**Directions for this task**.
Look below for the lines from the one with "let barred := (cls" to the one with "s.mode.mode = .standby)", and copy exactly those lines, both ends included.

**Materials provided**.
-- ==== Sys2Proof/Certificates/Slice0/Obligations.lean ====
section
/-! DEFINITION. The statements about the 740 that the provers prove. In a statement about a request, `r` is the
request's operand, `s` the state it finds, and `s.heard code r` that state with the response buffer clocked
out and Protection's lines sampled; `Taken` says that the frame is good and that level, key and mode let the
request through. `accepted` and `refusedWith` place the response in the buffer. -/

open Sys2Proof Sys2Proof.Machine

/-! ### The machine as a whole -/

/-- A step takes the command at the front of the queue and runs it with the queue's rest; with nothing waiting the
740 idles. The queue and the idling are the model's choice (log 10). -/
def Obligations.StepTakesTheFrontCommand : Prop :=
  (∀ (c : Instr) (rest : List Instr) (s : State),
      step { s with pending := c :: rest } = exec c { s with pending := rest })
    ∧ ∀ s : State, s.pending = [] → step s = .next s

/-- Each command changes only the parts its rule names, the queue never among them; a command taken in WAKING may
besides bring the entry into OPERATE that ends the wake window (R7). -/
def Obligations.CommandsTouchOnlyTheirOwnParts : Prop :=
  ∀ (c : Instr) (s t : State), exec c s = .next t →
    Frame (touched c ++ if s.mode.mode = .waking then wakeEnd else []) s t

/-- Every command leaves a next state, no command ends in a fault or a refusal. A good frame of a known code is a
request and a good message of kinds 1 to 15 a report, whatever row carries it: under the two discard rows it is no
discard and nothing happens, the model's choice (log 11). -/
def Obligations.EveryCommandCompletes : Prop :=
  (∀ (c : Instr) (s : State), ∃ t, exec c s = .next t)
    ∧ (∀ (f : RawFrame) (ws : List Word) (s : State), judgeFrame f = .ok ws → spellsNoRequest f = false →
        exec (.discardedFrame f) s = .next s)
    ∧ ∀ (b : List Byte) (s : State), judgeMessage b = none → kindNamed b = true →
        exec (.discardedStationMessage b) s = .next s

/-! ### Frames, messages and the CRC -/

/-- A frame spells exactly one command: the frame of a well-formed command spells that command, and every frame is
the frame of the well-formed command it spells. -/
def Obligations.FramesSpellCommands : Prop :=
  (∀ (i : Instr) (code : Byte) (r : Request), i.wellFormed = true → requestCode i = some (code, r) →
      commandOfFrame r.keys (requestFrame code r) = i)
    ∧ (∀ (keys : KeyLines) (f : RawFrame), (Instr.discardedFrame f).wellFormed = true →
        commandOfFrame keys f = .discardedFrame f)
    ∧ ∀ (keys : KeyLines) (f : RawFrame), f.tail.length < 16 →
        (commandOfFrame keys f).wellFormed = true ∧ frameOf (commandOfFrame keys f) = some f

/-- The bytes of a station message spell exactly one command: those of a well-formed command spell that command, and
every run of bytes is that of the well-formed command it spells. -/
def Obligations.MessagesSpellCommands : Prop :=
  (∀ (i : Instr) (kind : Byte) (m : Message), i.wellFormed = true → messageKind i = some (kind, m) →
      commandOfMessage (messageBytes kind m) = i)
    ∧ ∀ bytes : List Byte,
        (commandOfMessage bytes).wellFormed = true ∧ bytesOf (commandOfMessage bytes) = some bytes

/-- A run of words followed by its CRC has CRC 0; a change of one bit changes the CRC; and the frame a host makes of
a header, up to 63 payload words and their CRC passes the frame checks with that payload. -/
def Obligations.CrcGuardsFrames : Prop :=
  (∀ ws : List Word, crc (ws ++ [crc ws]) = 0)
    ∧ (∀ (before after : List Word) (w : Word) (k : Nat), k < 16 →
        crc (before ++ w :: after) ≠ crc (before ++ (w ^^^ (1#16 <<< k)) :: after))
    ∧ ∀ (code : Byte) (level : BitVec 2) (ws : List Word), ws.length < 64 →
        let h := header code level (BitVec.ofNat 6 ws.length)
        judgeFrame { words := h :: (ws ++ [crc (h :: ws)]), tail := [] } = .ok ws

/-- The link errors, in the order of their checks, for every request row: bits left over or too few words, too many
words, a wrong CRC; and, for DISCARDED_FRAME, a good frame whose code is not in the catalogue. Each clocks the
buffer out, answers with its status alone and raises LINK_ERROR; a frame of no bits does nothing. A link error
places its status alone in the buffer and raises LINK_ERROR. And a frame cut off by LINK_RESET is not checked: the
assembler and the response buffer are emptied, the bits gathered before the pulse have clocked out as many bits of
the buffer, and nothing else changes; the form of LINK_RESET's operand is the model's (log 5). -/
def Obligations.BadFramesAreLinkErrors : Prop :=
  (∀ (i : Instr) (code : Byte) (r : Request) (s : State), requestCode i = some (code, r) →
      let failed (status : Status) : Result :=
        .next ((s.clockOut (16 * (r.words.length + 1) + r.tail.length)).linkError status)
      (r.tail ≠ [] ∨ r.words.length < r.count.toNat + 1 → exec i s = failed .linkShort)
        ∧ (r.tail = [] → r.count.toNat + 1 < r.words.length → exec i s = failed .linkLong)
        ∧ ∀ (ws : List Word) (last : Word), r.tail = [] → r.words = ws ++ [last] → ws.length = r.count.toNat →
            last ≠ crc (header code r.level r.count :: ws) → exec i s = failed .linkCrc)
    ∧ (∀ (f : RawFrame) (s : State),
        (frameBits f = 0 → exec (.discardedFrame f) s = .next s)
          ∧ (∀ status, frameBits f ≠ 0 → judgeFrame f = .error status →
              exec (.discardedFrame f) s = .next ((s.clockOut (frameBits f)).linkError status))
          ∧ ∀ ws, judgeFrame f = .ok ws → spellsNoRequest f = true →
              exec (.discardedFrame f) s = .next ((s.clockOut (frameBits f)).linkError .badRequest))
    ∧ (∀ (status : Status) (s : State), s.linkError status =
        ({ s with link := { s.link with buffer := some ⟨status, []⟩ } }).raise .linkError (.command status))
    ∧ ∀ (gathered : List Bool) (s : State), exec (.linkReset gathered) s = .next { s with link :=
        { assembler := [], buffer := none
          dataOut := if gathered = [] then s.link.dataOut else clockedOut s.link.buffer gathered.length } }

/-- A station message that fails a check is discarded with LINK_ERROR and its reason, LENGTH, then SUM, then
ADDRESS, whatever row it stands in; a good one of kind 0 or above 15 is discarded with STATION_UNEXPECTED; and
neither changes anything else. The address 0 that a message of no bytes is given, and the step none of the second
discard, are the model's reading (log 26). -/
def Obligations.BadMessagesAreDiscarded : Prop :=
  (∀ (i : Instr) (kind : Byte) (m : Message) (s : State), messageKind i = some (kind, m) →
      let discarded (reason : StationReason) : Result :=
        .next (s.raise .linkError (.message reason m.address.toNat))
      let sum := (messageBytes kind m).foldl (fun a b => a + b.toNat) 0 % 256
      (sum ≠ 0 → exec i s = discarded .sum)
        ∧ (sum = 0 → (m.address.toNat = 0 ∨ 5 < m.address.toNat) → exec i s = discarded .address))
    ∧ ∀ (bytes : List Byte) (s : State),
        let address := (bytes.head?.map BitVec.toNat).getD 0
        let sum := bytes.foldl (fun a b => a + b.toNat) 0 % 256
        let discarded (reason : StationReason) : Result := .next (s.raise .linkError (.message reason address))
        (bytes.length ≠ 7 → exec (.discardedStationMessage bytes) s = discarded .length)
          ∧ (bytes.length = 7 → sum ≠ 0 → exec (.discardedStationMessage bytes) s = discarded .sum)
          ∧ (bytes.length = 7 → sum = 0 → (address = 0 ∨ 5 < address) →
              exec (.discardedStationMessage bytes) s = discarded .address)
          ∧ ∀ kind : Byte, bytes.length = 7 → sum = 0 → 1 ≤ address → address ≤ 5 → bytes[1]? = some kind →
              (kind.toNat = 0 ∨ 15 < kind.toNat) → exec (.discardedStationMessage bytes) s
                = .next (s.raise .stationUnexpected (.unexpected address kind.toNat none))

/-- A request answered with anything but OK or PENDING carries no payload, and nothing but the response buffer and
Protection's lines changes. -/
def Obligations.RefusedRequestsChangeNothing : Prop :=
  ∀ (i : Instr) (code : Byte) (r : Request) (ws payload : List Word) (s t : State) (status : Status),
    requestCode i = some (code, r) → i ≠ .nop r → judgeFrame (requestFrame code r) = .ok ws →
    exec i s = .next t → t.link.buffer = some ⟨status, payload⟩ → status ≠ .ok → status ≠ .pending →
    payload = [] ∧ Frame [.link, .protection] s t

/-- The catalogue names every request but NOP, and a request is refused LEVEL, then KEY, then MODE by the level and
class the catalogue gives it, before its block is asked. And the end of a wake window: in WAKING a request that is
accepted, OK or PENDING, and is neither a Read nor SET_MODE brings OPERATE with the window removed and the geometry
mark clear, after its own effect (that order is the model's reading, log 22), with the recompute when the mark was
set; a Read and a refusal leave mode, window and mark as they were; and in every other mode an acceptance only
places its answer in the buffer. -/
def Obligations.AdmissionFollowsTheCatalogue : Prop :=
  (∀ (i : Instr) (code : Byte) (r : Request), requestCode i = some (code, r) → i ≠ .nop r →
      ∃ required cls, (code, required, cls) ∈ catalogue)
    ∧ (∀ (i : Instr) (code : Byte) (r : Request) (ws : List Word) (s : State) (required : Nat) (cls : ReqClass),
        (code, required, cls) ∈ catalogue → requestCode i = some (code, r) →
        judgeFrame (requestFrame code r) = .ok ws →
        let keyless := (r.level.toNat = 0 ∧ r.keys.office = false)
          ∨ (r.level.toNat = 1 ∧ r.keys.office = false ∧ r.keys.supervisor = false)
        let barred := (cls = .setup ∧ s.mode.mode ≠ .setup)
          ∨ (cls = .operation ∧ s.mode.mode ≠ .operate ∧ s.mode.mode ≠ .waking)
          ∨ (cls = .general ∧ s.mode.mode = .standby)
        (required < r.level.toNat → exec i s = refusedWith .level (s.heard code r))
          ∧ (r.level.toNat ≤ required → keyless → exec i s = refusedWith .key (s.heard code r))
          ∧ (r.level.toNat ≤ required → ¬keyless → barred → exec i s = refusedWith .mode (s.heard code r))
          ∧ (r.level.toNat ≤ required → ¬keyless → ¬barred → Taken code required cls ws r s))
    ∧ (∀ (i : Instr) (code : Byte) (r : Request) (required : Nat) (cls : ReqClass) (s t : State) (status : Status)
          (payload : List Word), (code, required, cls) ∈ catalogue → requestCode i = some (code, r) →
        exec i s = .next t → t.link.buffer = some ⟨status, payload⟩ → s.mode.mode = .waking →
        (status = .ok ∨ status = .pending → cls = .general ∨ cls = .operation →
          t.mode.mode = .operate ∧ t.mode.window = none ∧ t.mode.geometryMark = false)
        ∧ ((status ≠ .ok ∧ status ≠ .pending) ∨ cls = .read → t.mode = s.mode))
    ∧ ∀ (cls : ReqClass) (status : Status) (payload : List Word) (u : State),
        let answered (t : State) : Result :=
          .next { t with link := { t.link with buffer := some ⟨status, payload⟩ } }
        let operate : State :=
          { u with mode := { u.mode with mode := .operate, window := none, geometryMark := false } }
        (u.mode.mode = .waking → cls = .general ∨ cls = .operation →
          (u.mode.geometryMark = true → accepted cls status payload u = answered operate.recompute)
          ∧ (u.mode.geometryMark = false → accepted cls status payload u = answered operate))
        ∧ (u.mode.mode ≠ .waking ∨ cls = .read ∨ cls = .mode →
            accepted cls status payload u = answered u)
        ∧ refusedWith status u = .next { u with link := { u.link with buffer := some ⟨status, []⟩ } }

/-- NOP leaves everything but DATA OUT as it was, the response buffer with it; a NOP frame that fails a check is a
link error. -/
def Obligations.NopLeavesTheBuffer : Prop :=
  ∀ (r : Request) (s : State),
    (∀ ws, judgeFrame (requestFrame 0 r) = .ok ws →
      exec (.nop r) s = .next { s with link := { s.link with
        dataOut := clockedOut s.link.buffer (16 * (r.words.length + 1)) } })
    ∧ ∀ status, judgeFrame (requestFrame 0 r) = .error status →
        exec (.nop r) s = .next ((s.clockOut (frameBits (requestFrame 0 r))).linkError status)

/-! ### Attention -/

/-- The attention set: what a raising does to its kind and to no other, what power-up and initialisation leave, and
that a link reset leaves the set as it is. The ATTN line: asserted exactly while a kind is pending and not masked,
and after power-up exactly when the mask of POWER_UP is off. -/
def Obligations.AttentionSetRule : Prop :=
  (∀ (k : AttnKind) (d : Detail) (s : State),
      (s.raise k d).attn[k.ix] =
          { pending := true, mask := s.attn[k.ix].mask, count := min (s.attn[k.ix].count + 1) 255, detail := some d }
        ∧ (∀ n : Fin 22, n ≠ k.ix → (s.raise k d).attn[n] = s.attn[n])
        ∧ Frame [.attn] s (s.raise k d))
    ∧ (∀ s t : State, exec .powerUp s = .next t →
        t.attn[AttnKind.powerUp.ix] =
            { pending := true, mask := s.attn[AttnKind.powerUp.ix].mask, count := 1, detail := some .none }
          ∧ ∀ n : Fin 22, n ≠ AttnKind.powerUp.ix →
              t.attn[n] = { pending := false, mask := s.attn[n].mask, count := 0, detail := none })
    ∧ (∀ (r : Request) (s t : State), Taken 5 0 .setup [] r s → s.pumps.circ = .stopped →
        exec (.initialise r) s = .next t → ∀ n : Fin 22, t.attn[n] = { s.attn[n] with mask := false })
    ∧ (∀ (g : List Bool) (s t : State), exec (.linkReset g) s = .next t → t.attn = s.attn)
    ∧ (∀ s : State, s.attnLine = true ↔ ∃ n : Fin 22, s.attn[n].pending = true ∧ s.attn[n].mask = false)
    ∧ ∀ s t : State, exec .powerUp s = .next t → t.attnLine = !s.attn[AttnKind.powerUp.ix].mask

**Exercise answer**.
        let barred := (cls = .setup ∧ s.mode.mode ≠ .setup)
          ∨ (cls = .operation ∧ s.mode.mode ≠ .operate ∧ s.mode.mode ≠ .waking)
          ∨ (cls = .general ∧ s.mode.mode = .standby)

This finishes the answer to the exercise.